The triangle of awesome is your talk triggers implementation team and it must include marketing, sales, and service. In the middle of that triangle is ops. Ultimately, a talk trigger is an operational exercise. It’s not really a marketing exercise.
[00:35:55] Adam: I think we’ve believed that the Google Analytics report tells us what we need to know about customers or about people, so we don’t go do that work. We don’t go out, hit the street and go actually go observe people in the store or observe people doing the thing or want to go interview people. I don’t think people don’t want to know the information. I believe they feel that Facebook analytics or Google Analytics gives them the insight they need, but I just don’t feel like you get enough unless you’re asking them like, “Why did you pick that? Why didn’t you order this thing that’s half the price? Did you not know? Like, where’s your mind?”

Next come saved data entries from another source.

/-- R193, R199, R201, R218, R224, R225, R228: how a transaction goes on and ends. The last back-invalidate response ends it or starts its
memory access, memory's answer ends it, a set read from HBM loses the ways with uncorrectable errors, and the timeouts poison the
line, declare a silent agent DEAD, drop a reservation or answer a held request. -/
def Obligations.CoherentEnds : Prop :=
  (∀ (s : State) (p c n a : Nat) (t : Trk), s.AwaitsOnly p c n a t → t.ty = 2 → t.snp = 1 → t.needMem = false → t.memOut = false →
    t.way < 16 → t.agent < 64 → s.reg Obj.AGT_STATE t.agent = 0 →
    ∃ u : State, exec (.birspi p c n) s = .next u ∧ u.tracker c n = none ∧ (u.dirEntry c t.set t.way).state = 2 ∧
      (u.dirEntry c t.set t.way).owner = t.agent ∧ (u.dirEntry c t.set t.way).sharers = 2 ^ t.agent ∧
      (u.dirEntry c t.set t.way).busy = false) ∧
  (∀ (s : State) (p c n a : Nat) (t : Trk), s.AwaitsOnly p c n a t → t.snp = 2 → t.needMem = true → s.dlUp t.msg.egress = true →
    ∃ u : State, exec (.birsps p c n) s = .next u ∧ u.tracker c n = some { t with await := 0, needMem := false, memOut := true } ∧
      u.coh.dir = s.coh.dir) ∧
  (∀ (s : State) (p c n a : Nat) (t : Trk), s.AwaitsOnly p c n a t → t.snp = 3 → t.needMem = true → s.dlUp t.msg.egress = true →
    ∃ u : State, exec (.birspe p c n) s = .next u ∧
      u.tracker c n = some { t with await := 0, own := true, needMem := false, memOut := true } ∧ u.coh.dir = s.coh.dir) ∧
  (∀ (s : State) (c set : Nat) (corrected : List Nat), c < 8 → s.coh.reads.contains (c, set) = true →
    (∀ r ∈ s.coh.reqs, r.admitted = false) → s.coh.lookup = none → s.coh.walkWait.get 0 (c, 0) ≠ set + 1 →
    ∃ u : State, exec (.dirSetReadDone c set corrected []) s = .next u ∧ u.coh.reads = s.coh.reads.erase (c, set) ∧
      u.reg Obj.DIR_ECC_CORR c = (s.reg Obj.DIR_ECC_CORR c + corrected.length) % 2 ^ 64 ∧ u.coh.dir = s.coh.dir) ∧
  (∀ (s : State) (c set w : Nat), c < 8 → w < 16 → s.coh.reads.contains (c, set) = true → (∀ r ∈ s.coh.reqs, r.admitted = false) →
    s.coh.lookup = none → s.coh.walkWait.get 0 (c, 0) ≠ set + 1 →
    ∃ u : State, exec (.dirSetReadDone c set [] [w]) s = .next u ∧ (u.dirEntry c set w).state = 3 ∧ (u.dirEntry c set w).pcause = 2 ∧
      u.reg Obj.DIR_ECC_UNCORR c = min (s.reg Obj.DIR_ECC_UNCORR c + 1) 0xFFFF_FFFF ∧ u.dict.seq = (s.dict.seq + 1) % 65536) ∧
  (∀ (s : State) (c n : Nat) (t : Trk) (data : List Byte), c < 8 → n < 2048 → s.tracker c n = some t → s.Consumes t.msg.egress .memDrs →
    t.ty = 1 → t.snp = 0 → t.await = 0 → t.wbs = [] → t.lost = false → t.asPoison = false → t.needMem = false → t.memOut = true →
    t.write = false → t.way < 16 → (s.dirEntry c t.set t.way).state = 1 →
    s.liveVec (s.dirEntry c t.set t.way).sharers = (s.dirEntry c t.set t.way).sharers →
    ∃ u : State, exec (.memReadDataReturn c n false data) s = .next u ∧ u.tracker c n = none ∧
      u.dirEntry c t.set t.way = { s.dirEntry c t.set t.way with busy := false, trk := 0 }) ∧
  (∀ (s : State) (c n : Nat) (t : Trk), c < 8 → n < 2048 → s.tracker c n = some t → s.Consumes t.msg.egress .memNdr → t.ty = 6 →
    t.await = 0 → t.wbs = [] → t.lost = false → t.asPoison = false → t.needMem = false → t.memOut = true → t.write = true → t.way < 16 →
    ∃ u : State, exec (.memWriteCompletion c n) s = .next u ∧ u.tracker c n = none ∧ (u.dirEntry c t.set t.way).state = 0 ∧
      (u.dirEntry c t.set t.way).busy = false) ∧
  (∀ (s : State) (c n : Nat) (t : Trk), c < 8 → n < 2048 → s.tracker c n = some t → s.after t.at_ (s.reg Obj.DIR_TIMEOUT 0 * 1000) = true →
    t.await = 0 → t.way < 16 →
    ∃ u : State, exec (.homeTimeout c n) s = .next u ∧ u.tracker c n = none ∧ (u.dirEntry c t.set t.way).state = 3 ∧
      (u.dirEntry c t.set t.way).pcause = 1 ∧ (u.dirEntry c t.set t.way).sharers = 0 ∧ (u.dirEntry c t.set t.way).busy = false ∧
      u.reg Obj.HOME_TIMEOUT_CNT c = min (s.reg Obj.HOME_TIMEOUT_CNT c + 1) 0xFFFF_FFFF) ∧
  (∀ (s : State) (c n a : Nat) (t : Trk), c < 8 → n < 2048 → s.tracker c n = some t → s.after t.at_ (s.reg Obj.DIR_TIMEOUT 0 * 1000) = true →
    t.await = 2 ^ a → a < 64 → t.way < 16 → s.reg Obj.AGT_STATE a = 0 →
    ∃ u : State, exec (.homeTimeout c n) s = .next u ∧ u.reg Obj.AGT_STATE a = 2 ∧ u.reg Obj.AGT_DOWN_TIME a = s.now ∧
      (∃ q ∈ u.coh.purges, q.agent = a ∧ q.dead = true)) ∧
  (∀ (s : State) (c n : Nat) (t : Trk), c < 8 → n < 2048 → s.tracker c n = some t → s.after t.at_ (s.reg Obj.DIR_TIMEOUT 0 * 1000) = false →
    exec (.homeTimeout c n) s = .next s) ∧
  (∀ (s : State) (c n : Nat) (r : Rsv), c < 8 → s.rsvReg c n = some r → r.readyAt ≠ 0 →
    s.after (r.readyAt - 1) (s.reg Obj.RSV_TIMEOUT 0) = true →
    ∃ u : State, exec (.rsvExpired c n) s = .next u ∧ u.rsvReg c n = none ∧
      u.reg Obj.RSV_EXPIRED_CNT c = min (s.reg Obj.RSV_EXPIRED_CNT c + 1) 0xFFFF_FFFF ∧ u.dict.seq = (s.dict.seq + 1) % 65536) ∧
  (∀ (s : State) (p k : Nat) (h : Held), p < 256 → s.held p k = some h → s.after h.since (s.reg Obj.DIR_TIMEOUT 0 * 1000) = true →
    h.msg.kind = .request → h.msg.internal = false → h.msg.inPort < 256 → 65536 ≤ h.msg.track → s.mayTrack h.msg = true →
    ∃ (u : State) (x : Synth), exec (.holdTimeout p k) s = .next u ∧ u.held p k = none ∧
      u.synth h.msg.inPort = s.synth h.msg.inPort ++ [x] ∧ x.cause = 3 ∧ x.msg.uid = h.msg.uid ∧
      u.reg Obj.HOLD_TIMEOUT_CNT p = min (s.reg Obj.HOLD_TIMEOUT_CNT p + 1) 0xFFFF_FFFF)

/-- R191, R195, R206, R229, R230: a visit of the walker, in a slot that its wheel gives it, poisons the lines that the agent of a purge job
owned in the set, and goes on to the next set; a set that is not in the directory cache is read first; without a job nothing is visited. A
back-invalidate of a device whose LD is in the coherence map, or has no host, is answered by the fabric itself; any other goes to the host
port of the partition that binds the LD, with the BI-ID of its vPPB. -/
def Obligations.WalkerAndDevices : Prop :=
  (∀ (s : State) (c : Nat) (q : Purge), s.WalkerTurn c → (s.findFrame c (s.reg Obj.WALK_POS c)).isSome = true → s.fab.walks = [] →
    s.coh.purges = [q] → q.left.getD c 0 ≠ 0 →
    ∃ u : State, exec (.walkerSetVisit c) s = .next u ∧ u.reg Obj.WALK_POS c = (s.reg Obj.WALK_POS c + 1) % 6291456 ∧
      (∀ w < 16, (s.dirEntry c (s.reg Obj.WALK_POS c) w).busy = false → (s.dirEntry c (s.reg Obj.WALK_POS c) w).state = 2 →
        (s.dirEntry c (s.reg Obj.WALK_POS c) w).owner = q.agent →
        u.dirEntry c (s.reg Obj.WALK_POS c) w = { s.dirEntry c (s.reg Obj.WALK_POS c) w with
          state := 3, pcause := 1, sharers := 0, owner := 0 }) ∧
      u.link = s.link ∧ u.fab = s.fab) ∧
  (∀ (s : State) (c f : Nat), s.WalkerTurn c → s.findFrame c (s.reg Obj.WALK_POS c) = none → s.victimFrame c (s.reg Obj.WALK_POS c) = some f →
    ∃ u : State, exec (.walkerSetVisit c) s = .next u ∧ u.coh.reads = s.coh.reads ++ [(c, s.reg Obj.WALK_POS c)] ∧
      u.coh.walkWait.get 0 (c, 0) = s.reg Obj.WALK_POS c + 1 ∧ u.reg Obj.WALK_POS c = s.reg Obj.WALK_POS c ∧ u.coh.dir = s.coh.dir) ∧
  (∀ (s : State) (c : Nat), c < 8 → s.fab.walks = [] → s.coh.purges = [] → exec (.walkerSetVisit c) s = .next s) ∧
  (∀ (s v : State) (p ld addr snp : Nat), p < 256 → s.ldInMap ld = true → s.consumeFlit p .memBisnp = some (false, v) →
    ∃ u : State, exec (.deviceBisnp p ld addr snp) s = .next u ∧ .birspi p ld addr ∈ u.out ∧
      u.reg Obj.DEV_BI_DROP p = min (s.reg Obj.DEV_BI_DROP p + 1) 0xFFFF_FFFF ∧ u.coh = s.coh ∧ u.fab = v.fab) ∧
  (∀ (s v : State) (p ld addr snp : Nat), p < 256 → s.ldInMap ld = false → s.ldBinders ld = [] →
    s.consumeFlit p .memBisnp = some (false, v) →
    exec (.deviceBisnp p ld addr snp) s = .next { v with out := .birspi p ld addr :: v.out }) ∧
  (∀ (s : State) (p ld addr snp k : Nat), p < 256 → s.ldInMap ld = false → s.ldBinders ld = [k] → s.dlUp p = true →
    s.dlUp (s.reg Obj.PART_HOST_PORT (k / 64)) = true → s.flitHere p 7 = true →
    ∃ m : Msg, exec (.deviceBisnp p ld addr snp) s = .next ((s.takeFlit p).injectMsg m) ∧ m.kind = .snoop ∧ m.ld = ld ∧ m.dpa = addr ∧
      m.snp = snp ∧ m.status = 8 * (k % 64) ∧ m.egress = s.reg Obj.PART_HOST_PORT (k / 64) % 256)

[00:36:34] Jay: Look, I’ve said this before. We are surrounded by data, but we’re starved for insights. You know, people are like, “Big data,” big data is worthless. It’s about big understanding. I mean, a number is just a number. It has no actual value outside of context. I think conversations is what creates context, so the more interviews we can do, I think the better off we’ll be. That’s kind of the key to this process. Is to really get a better sense of what customers expect. Then find something that they think is boring and then make it not boring.
[00:37:14] Adam: There’s your opportunity.
[00:37:14] Jay: That’s it.
[00:37:16] Adam: That’s awesome. Jay, this is great. You’ve mentioned it, conversations are powerful and I really enjoyed this conversation.
[00:37:24] Jay: Oh, it’s a blast.
[00:37:24] Adam: Since we got on the floor [crosstalk]
[00:37:26] Jay: Way too long to appreciate it.
[00:37:28] Adam: Thank you so much for making time and continued success with the book for sure.
[00:37:34] Jay: Thanks so much. I should mention that if people go to talktriggers.com, there’s tons of free stuff there. infographics, research reports, book club discussion guides, PowerPoint presentations, like all kinds of free stuff, go grab it. It’s my gift to you.
[00:37:48] Adam: Yes, normally, I ask people where you can be found online but in your case, I kind of feel like everybody knows but just for the fun of it. You can run down your way, where they can find you.
[00:37:57] Jay: I’m Jay Baer in all the places that you might expect. Then our main site is Convince and Convert. We’ve got thousands and thousands of blog posts and webinars and research projects and videos. Everything for for marketers and business people. Then my podcast is called Social Pros.
[00:38:17] Adam: Excellent. Thanks again and I really appreciate.